Okay, so I have successfully plugged local models into Obsidian. Here’s a summary of the functionality I implemented (stolen from my README):

The model is loaded via llama.cpp’s built-in server functionality. A cron job periodically runs a Python script which parses all conversation files and looks for conversations marked for generation. It formats these conversations and sends a request to the llama.cpp server for chat completion. Then, it updates the markdown file with the new response.

Here are some of the features I want to implement:

Optional settings header

Basically lets you preface a conversation with settings, i.e.

#### Settings
temp: 0.6
top_p: 0.93
system_prompt: Be a monkey
#### User
Do you like bananas?
#### Assistant
*monkey sounds*

This should be optional for convenience; these values only override default settings under the hood. Possibly I could also have a repository of pre-written system prompts that can be retrieved here.

Retrieval-augmented generation within Obsidian

Retrieve relevant document segments to augment LLM responses. Possibly trigger this with a flag when requesting generation, like using #g to signify normal generation and #ag to signify augmented generation.

There’s not a huge rush on this because I don’t intend to integrate this into my own personal notes any time soon. In my little sandbox Obsidian Vault, there’s not a lot of material that RAG would be useful for.

Retrieval-augmented generation specifically for news

This is more interesting because I want it to retrieve not only the news from the Obsidian articles, but also potentially parse the web-pages associated with that news. I could also do some kind of LLM preprocessing of news? Like, all news articles automatically receive an LLM-generated summary.

I think there’s a lot of wiggle room here for making a pretty elaborate system of news organization and presentation. The hard part is figuring out where to start. What can I do that’s simple and scalable?

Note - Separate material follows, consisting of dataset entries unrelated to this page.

/-- The bytes at a DPA range inside a line use an uncorrectable word. -/
def epPoison (m : LineMap) (dpa n : Nat) : Bool := (mapPoison m [(dpa, n)]).isSome

/-! ## LOAD, STORE (R468 to R471, R366 to R368, R373) -/

/-- One lane of a load with its parts and their places. -/
structure LanePlace where
  lane : Nat
  parts : List (LineOp × Nat)
deriving DecidableEq, Repr

/-- The places of the lanes, from the flat list of resolved parts. -/
def lanePlaces : List (Nat × List (Nat × Nat)) → List LineOp → List LanePlace
  | [], _ => []
  | (i, ps) :: rest, os => ⟨i, (os.take ps.length).zip (ps.map (fun p => p.2))⟩ :: lanePlaces rest (os.drop ps.length)

/-- Bytes of a lane all of which the group's store buffer holds (R368). -/
def laneFromBuf (s : State) (es : List SbEntry) (p : LanePlace) : Option (List Byte) :=
  p.parts.foldr (fun q acc =>
    match acc, if q.1.type = .strict then none else bufBytes es (entryLine s q.1.dpa) (q.1.dpa % 64) q.2 with
    | some bs, some x => some (x ++ bs)
    | _, _ => none) (some [])

/-- A lane that must wait for the buffer: it overlaps an entry without lying in it, or is DEVICE-STRICT (R368, R371). -/
def laneBlocked (s : State) (es : List SbEntry) (p : LanePlace) : Bool :=
  (laneFromBuf s es p).isNone && p.parts.any (fun q => q.1.type == .strict || bufOverlaps es (entryLine s q.1.dpa) (q.1.dpa % 64) q.2)

/-- EP_LOAD. -/
def execEpLoad (r : EpReq) (s : State) : Host.Outcome State Fault Refusal :=
  epRequest r none (fun s =>
    let n := sizeBytes r.size
    let k := sbKey r.att r.group
    let ls := (activeLanes s r).map (fun p => (p.1, splitRange p.2.addr.toNat n))
    epAccess s r .read (ls.flatMap (fun p => p.2)) (fun s os =>
      let ps := lanePlaces ls os
      let s := if r.mark ≠ 0 ∨ ps.any (laneBlocked s (getBuf s k)) then drainBuf s k else s
      let es := getBuf s k
      let mem := ((ps.filter (fun p => (laneFromBuf s es p).isNone)).flatMap (fun p => p.parts)).map (fun q => q.1)
      epFetch s r mem (fun s =>
        let g := epReadLines s (fun o => epIssuer s r (dpaLine o.dpa)) mem
        let bad (p : LanePlace) : Bool := (laneFromBuf s es p).isNone && p.parts.any (fun q => epPoison g.1 q.1.dpa q.2)
        let good := ps.filter (fun p => !bad p)
        let data := good.map (fun p => (p.lane, BitVec.ofNat 128 (leNat ((laneFromBuf s es p).getD (p.parts.flatMap (fun q => mapBytes g.1 q.1.dpa q.2))))))
        let s := endTask (claimGroup s r g.2) (epWho r)
        epAnswer s r.att r.tag (if ps.any bad then 8 else 0) data 0 0))
      (fun s os => (epReadLines s (fun o => epIssuer s r (dpaLine o.dpa)) (os.filter (fun o => !isRemote s o.dpa))).2)) s

/-- A buffer for the group (R470): it has one, or takes a free one of 64; when none is free every buffer of the attachment is
performed first. -/
def takeBuf (s : State) (att : Nat) (g : BitVec 30) : Option State :=
  let add (s : State) : Option State :=
    let x := getAtt s att
    if x.groups.contains g then some s
    else if x.groups.length < 64 then some (setAtt s att { x with groups := x.groups ++ [g] })
    else none
  match add s with
  | some s => some s
  | none => add ((getAtt s att).groups.foldl (fun s y => freeBuf (drainBuf s (sbKey att y)) (sbKey att y)) s)

/-- The stores of lanes enter the group's buffer, as far as their parts are resolved. -/
def storeLanes (s : State) (r : EpReq) (lanes : List (Nat × Lane)) (ps : List LanePlace) : State :=
  (ps.zip lanes).foldl (fun s q =>
    let bs := toLE (sizeBytes r.size) q.2.2.data.toNat
    (q.1.parts.foldl (fun (acc : State × Nat) p =>
      (pushStore acc.1 (sbKey r.att r.group) (entryLine acc.1 p.1.dpa) (p.1.dpa % 64) (slice bs acc.2 p.2) p.1.asked r.context (r.mark == 2)
        (p.1.type == .strict) (p.1.type == .stream), acc.2 + p.2)) (s, 0)).1) s

/-- EP_STORE: lanes enter the buffer in ascending order, so that the highest lane's byte stays (R469). -/
def execEpStore (r : EpReq) (s : State) : Host.Outcome State Fault Refusal :=
  epRequest r none (fun s =>
    let n := sizeBytes r.size
    let k := sbKey r.att r.group
    let lanes := activeLanes s r
    let ls := lanes.map (fun p => (p.1, splitRange p.2.addr.toNat n))
    epAccess s r .write (ls.flatMap (fun p => p.2)) (fun s os =>
      match takeBuf s r.att r.group with
      | none => s
      | some s =>
        let s := storeLanes s r lanes (lanePlaces ls os)
        epSay (if r.mark = 1 then drainBuf s k else s) r 0)
      (fun s os => match takeBuf s r.att r.group with
        | none => s
        | some s => storeLanes s r lanes (lanePlaces ls os))) s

I was kind of fantasizing about something like this:

  1. Model parses news feed and summarizes articles, saving each summarization with the article.
  2. Model ranks each article based on its relevance to you.
  3. Model can conversationally discuss news, recalling recent articles randomly and weighting articles that are relevant to you.
  4. Model interprets preferences from your discussions and update its rankings for different articles

Webcrawler steered by LLM

What if I tried a less directed approach of generating news, namely letting an LLM browse the web in search of interesting content? So rather than having feeds that an LLM curates, the LLM actively pursues new sources of information.

This seems kind of crazy, but it’s a really fun idea. I am curious how it would work… Practically speaking, you’d either need to condense the webpage information (maybe letting the LLM use Python directly to interface?) or have a massive context.

Preliminary attempts at this are mixed. I think I would need to engineer a very friendly way for the model to explore before I’d have a shot at doing this. I think if I could gamify it some how or make a simplified UI for the LLM to interact with then I’d have a shot.

LLM integration with browser history

I was wondering if something like this might be nice for making the model more contextually aware; it knows what you’ve been thinking about recently. The catch being the same as my other ideas: it needs to be able to parse webpages

Parsing webpages with LLMs

How can I condense a webpage to the most meaningful content?

Supposing I start with like BeautifulSoup, how do I approach this? Asking the model to consume the whole page at once is probably futile; webpages can be massive.

Maybe I could start by trimming content? Identifying irrelevant bits and removing them? The LLM could assist with this. It’s hard, though, since you need a “big picture” idea of the page to know what’s junk and what matters…

I should start picking apart some websites with beautifulsoup to see if any methodologies pop out.